A nonlinear system may have no solution, or infinitely many solutions, or have any number of real or complex solutions. For a system of two equations, you may apply substitution or elimination method, or use graph method to spot possible solutions. Also apply elimination method in some nonlinear systems.
Nonlinear systems of two variables: [eqs; equ1; equ2; ... ], [eqs(equ1, equ2, ...)]
If there is a linear equation in a nonlinear system, it is often effective to first express one variable in terms of the other from the linear equation, and then substitute it into the nonlinear equations.
Examples Solve the system \(x^2+y^2=1,x+2y=1\). The second is linear. Express \(x=1-2y\), and substitute it into the first equation \((2y-1)^2+y^2=1\)\(⇒5y^2-4y=0⇒y=0,y=\frac{4}{5}\), which implies \(x=1,x=\frac{-3}{5}\). So the solution is \(x=1,y=0\) or \(x=\frac{-3}{5},y=\frac{4}{5}\). Check eqs;x^2+y^2-1;x+2*y-1 ||.
Examples Solve \(x^2-y^2=1,x^2+y^2=31\). Adding the two equations results in \(2x^2=32⇒x=±4\), which implies \(y=±\sqrt{15}\). Thus, there are four solutions \(x=4,y=±\sqrt{15}\) and \(x=-4, y=±\sqrt{15}\) by eqs;x^2-y^2-1;x^2+y^2-31 ||.
Use the code pattern "eqs; equ1; equ2; ..." to find solutions of nonlinear systems.

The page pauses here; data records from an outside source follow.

/-- The combs that are transmitters, by decreasing level, at most 32 (R250). -/
def tiiDetected (thresh : Nat) (cs : List TiiComb) : List TiiComb :=
  ((cs.filter fun c => decide ((thresh : Int) ≤ c.above) && decide (c.main.toNat < 70) && decide (c.sub.toNat < 24)).mergeSort
    fun a b => decide (b.level ≤ a.level)).take 32

/-- a_t = t_w − T_g + τ_t, with T_g = 246 093.75 ns (R251). -/
def tiiArrival (window : Sid) (c : TiiComb) : Int := (window : Int) - 16128000000 + c.tau.getD 0

/-- The entry of a transmitter (Table 7-12); `first` is the arrival of entry 0. -/
def tiiEntryOf (frames : Nat) (window : Sid) (first : Int) (c : TiiComb) : TiiEntry :=
  let a := (tiiArrival window c).toNat
  { main := c.main, sub := c.sub
    flags := BitVec.ofNat 8 (flag c.tau.isSome 0 + flag (decide (c.snr < 200)) 1 + flag (!c.peak) 2)
    frames := BitVec.ofNat 8 frames, level := c.level, snr := c.snr, arrSec := a / secU, arrNs := a % secU / 65536
    arrFr := a % 65536, sigma := c.sigma, delay := (tiiArrival window c - first) / 256 }

/-- `TII_AVERAGE_COMPLETE` (R250, R251): after `TII_FRAMES` frames. -/
def execTiiAverageComplete (n : Nat) (combs : List TiiComb) (window t : Sid) (s : State) : Host.Outcome State Fault Refusal :=
  let v := survey s n
  let frames := byteAt v.cfg 8
  let s1 := advance s t
  if surveyRuns s n [2] ∧ v.tiiEnd + (2 * frames - 1) * (48 * secU / 1000) ≤ s1.sid.now then
    let ds := tiiDetected (le v.cfg 10 2) combs
    let es := ds.map (tiiEntryOf frames window ((ds.head?.map (tiiArrival window)).getD 0))
    let s2 := putSurvey s1 n { v with tii := some es, tiiEnd := s1.sid.now }
    .next (if bit (byteAt v.cfg 9) 1 then emitSurvey s2 n 0x22 s1.sid.now es.length 0 ((es.map tiiBytes).flatten) else s2)
  else .next s

/-- A survey lane leaves Running: the analysis restarts from an empty average (R247). -/
def surveyStops (s : State) (n : Nat) : State := putSurvey s n { survey s n with tii := none, tiiEnd := s.sid.now }

def execOfdmSet (a : Args) (s : State) : Host.Outcome State Fault Refusal := .next (submit ofdmSetSpec a s)
def execEnsembleGet (a : Args) (s : State) : Host.Outcome State Fault Refusal := .next (submit ensembleGetSpec a s)
def execServiceListGet (a : Args) (s : State) : Host.Outcome State Fault Refusal := .next (submit serviceListGetSpec a s)
def execServiceStart (a : Args) (s : State) : Host.Outcome State Fault Refusal := .next (submit serviceStartSpec a s)
def execServiceStop (a : Args) (s : State) : Host.Outcome State Fault Refusal := .next (submit serviceStopSpec a s)
def execOfdmQualityGet (a : Args) (s : State) : Host.Outcome State Fault Refusal := .next (submit ofdmQualityGetSpec a s)
def execFicStream (a : Args) (s : State) : Host.Outcome State Fault Refusal := .next (submit ficStreamSpec a s)
def execPadStream (a : Args) (s : State) : Host.Outcome State Fault Refusal := .next (submit padStreamSpec a s)
def execSubchStream (a : Args) (s : State) : Host.Outcome State Fault Refusal := .next (submit subchStreamSpec a s)
def execSurveySet (a : Args) (s : State) : Host.Outcome State Fault Refusal := .next (submit surveySetSpec a s)
def execTiiGet (a : Args) (s : State) : Host.Outcome State Fault Refusal := .next (submit tiiGetSpec a s)

end Sys2Proof.Machine
end

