-- ==== Sys2Proof/Machine/Lanes.lean ====
section
/-! DEFINITION. Machine/Lanes.lean: zones and lanes: commands 0x0401–0x0409, `RF_CAL` and `DIV_SET`, and their occurrences
(chapters 04 and 05). -/

namespace Sys2Proof.Machine

/-! ## Rates and settling (R143, R148–R152, R158) -/

/-- The stage count of an output rate: ρ = `out` · 2^(n+3) / fs lies in [0.5, 1.0) (R147, R149).
Log: 164 (DEDUCED). -/
def stageCount (out fs : Nat) (isSurvey : Bool) : Option Nat :=
  (List.range 15).find? fun n =>
    decide ((if isSurvey then 2 else 1) ≤ n) && decide (fs ≤ out * 2 ^ (n + 4)) && decide (out * 2 ^ (n + 3) < fs)

/-- The fixed output rate of a demodulating use (Table 5-4). -/
def useRate (use : Nat) : Nat :=
  match use with
  | 2 => 16000
  | 3 => 256000
  | 4 => 2048000
  | 5 => 48000
  | 6 => 192000
  | _ => 0

/-- The output rate that a `LANE_SET` payload asks for. -/
def askedRate (b : Bytes) : Nat :=
  let r := le b 8 4
  if r = 0 ∧ 2 ≤ byteAt b 0 then useRate (byteAt b 0) else r

/-- Settle count of the half-band chain (Table 5-7). -/
def settleHb (n : Nat) (withZone : Bool) : Nat :=
  match n with
  | 1 => if withZone then 49 else 31
  | 2 => if withZone then 44 else 35
  | 3 => if withZone then 41 else 37
  | 4 => if withZone then 40 else 38
  | _ => if withZone then 39 else 38

/-- S = ⌈ρ · (S_hb + 31)⌉ (R158). -/
def settleCount (fs out n : Nat) (withZone : Bool) : Nat := (out * 2 ^ (n + 3) * (settleHb n withZone + 31) + fs - 1) / fs

/-- D_f in zone output samples (R154). -/
def groupDelay (n : Nat) : Nat := 69 * 2 ^ (n - 1) - 7

/-- 1/ρ in 2⁻⁴⁶ (R149). -/
def invRatio (s : State) (l : Lane) : Nat := fsOf s * 2 ^ 46 / (max 1 l.outRate * 2 ^ (l.stages + 3))

/-- The present deviation of the converter clock in 10⁻¹²: output rates follow it (R150). -/
def rateDev (s : State) : Int := (loopOf s 0).dev

/-- `q` output sample periods (R150). -/
def periods (s : State) (out q : Nat) : Sid := q * secU * 10 ^ 12 / (max 1 out * (10 ^ 12 + rateDev s).toNat)

/-- D_f as a time, at the rate in force (R154, R155). -/
def delayTime (s : State) (l : Lane) : Sid := groupDelay l.stages * 8 * secU / fsOf s

/-- The timestamp of output sample `q` after a reset at `t0` (R160). -/
def sampleTime (s : State) (l : Lane) (q : Nat) : Sid := l.resetAt + periods s l.outRate q - delayTime s l

/-- The number of output samples since the reset whose timestamps lie before `t`. -/
def samplesBy (s : State) (l : Lane) (t : Sid) : Nat :=
  ((t + delayTime s l - l.resetAt) * (max 1 l.outRate * (10 ^ 12 + rateDev s).toNat) + secU * 10 ^ 12 - 1) / (secU * 10 ^ 12)

/-- The timestamp that the next sample would have (R173). -/
def nextStamp (s : State) (l : Lane) : Sid := sampleTime s l (samplesBy s l s.sid.now)

/-- The first delivered sample after the last reset (R159). -/
def firstDelivered (s : State) (l : Lane) : Sid := sampleTime s l (if l.showSettle then 0 else l.settleLast)

/-- R169: the passband lies in the span of the zones and above 0 Hz, and the frequency in the tuning range; mHz.
Log: 67 (DEDUCED). -/
def tuneOk (freq zoneFreq out : Nat) : Bool :=
  decide (10 * ((freq : Int) - zoneFreq).natAbs + 4000 * out ≤ 1600000000000) && decide (4000 * out < 10 * freq) &&
    decide (144000000 ≤ freq) && decide (freq ≤ 1492000000000)

/-- The centre of the zones of a lane. -/
def zoneCentre (s : State) (l : Lane) : Nat := match l.zones with
  | z :: _ => (zone s z).freq
  | [] => 0

/-! ## Lane commands under way -/

/-- The commands whose effect comes at a lane's point of effect (R164). -/
def laneOp (op : Nat) : Bool := op == 0x0404 || op == 0x0405 || op == 0x0406 || op == 0x0407

/-- A lane command that is Executing, `applied` or not yet. -/
def laneCmd (tgt : Nat) (applied : Bool) (f : InFlight) : Bool :=
  decide (f.phase = .executing) && f.begun && laneOp f.cmd.op && f.cmd.tgt == tgt && f.outcome.isSome == applied

/-- Its effect has come; it completes with the first delivered sample. -/
def markApplied (s : State) (f : InFlight) : State := putFlight s { f with outcome := some ⟨stOk, 0, []⟩ }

As before, express each equation in the system as "equ1 = 0", "equ2 = 0", ..., and just enter the left portion ("equ1" or "equ2") of each equation (ignore the portion "= 0"). The order of each equation does not matter, and the solutions to the unknown variables are displayed in alphabetical order. By default, the operation “eqs” gives solutions to all variables in the system. One can specify particular variables to be solved at the end. In this case, the expression would become "eqs(f(x,y), g(x,y), x, y)" or "eqs; f(x,y); g(x,y); x; y", for example.
Attention Use "eqs(equ1, equ2, ...)" to get the same solutions as "eqs; equ1; equ2; ...". The solutions to unknown variables from "eqs(equ1, equ2, ...)" are listed in alphabetical order.
Examples
(1) eqs;x*y-2;1/x-y-1 || or eqs(x*y-2,1/x-y-1) || solves the system of \(xy=2,\frac{1}{x}-y=1\).
(2) eqs;s^2+t^2-4;2*s-t-1 ||
or eqs(s^2+t^2-4,2*s-t-1) || solves the system of \(s^2+t^2=4,2s-t=1\).
(3) eqs;a-b+1;b-a^2-1 || finds solutions of the system of \(b=a+1,b-a^2=1\).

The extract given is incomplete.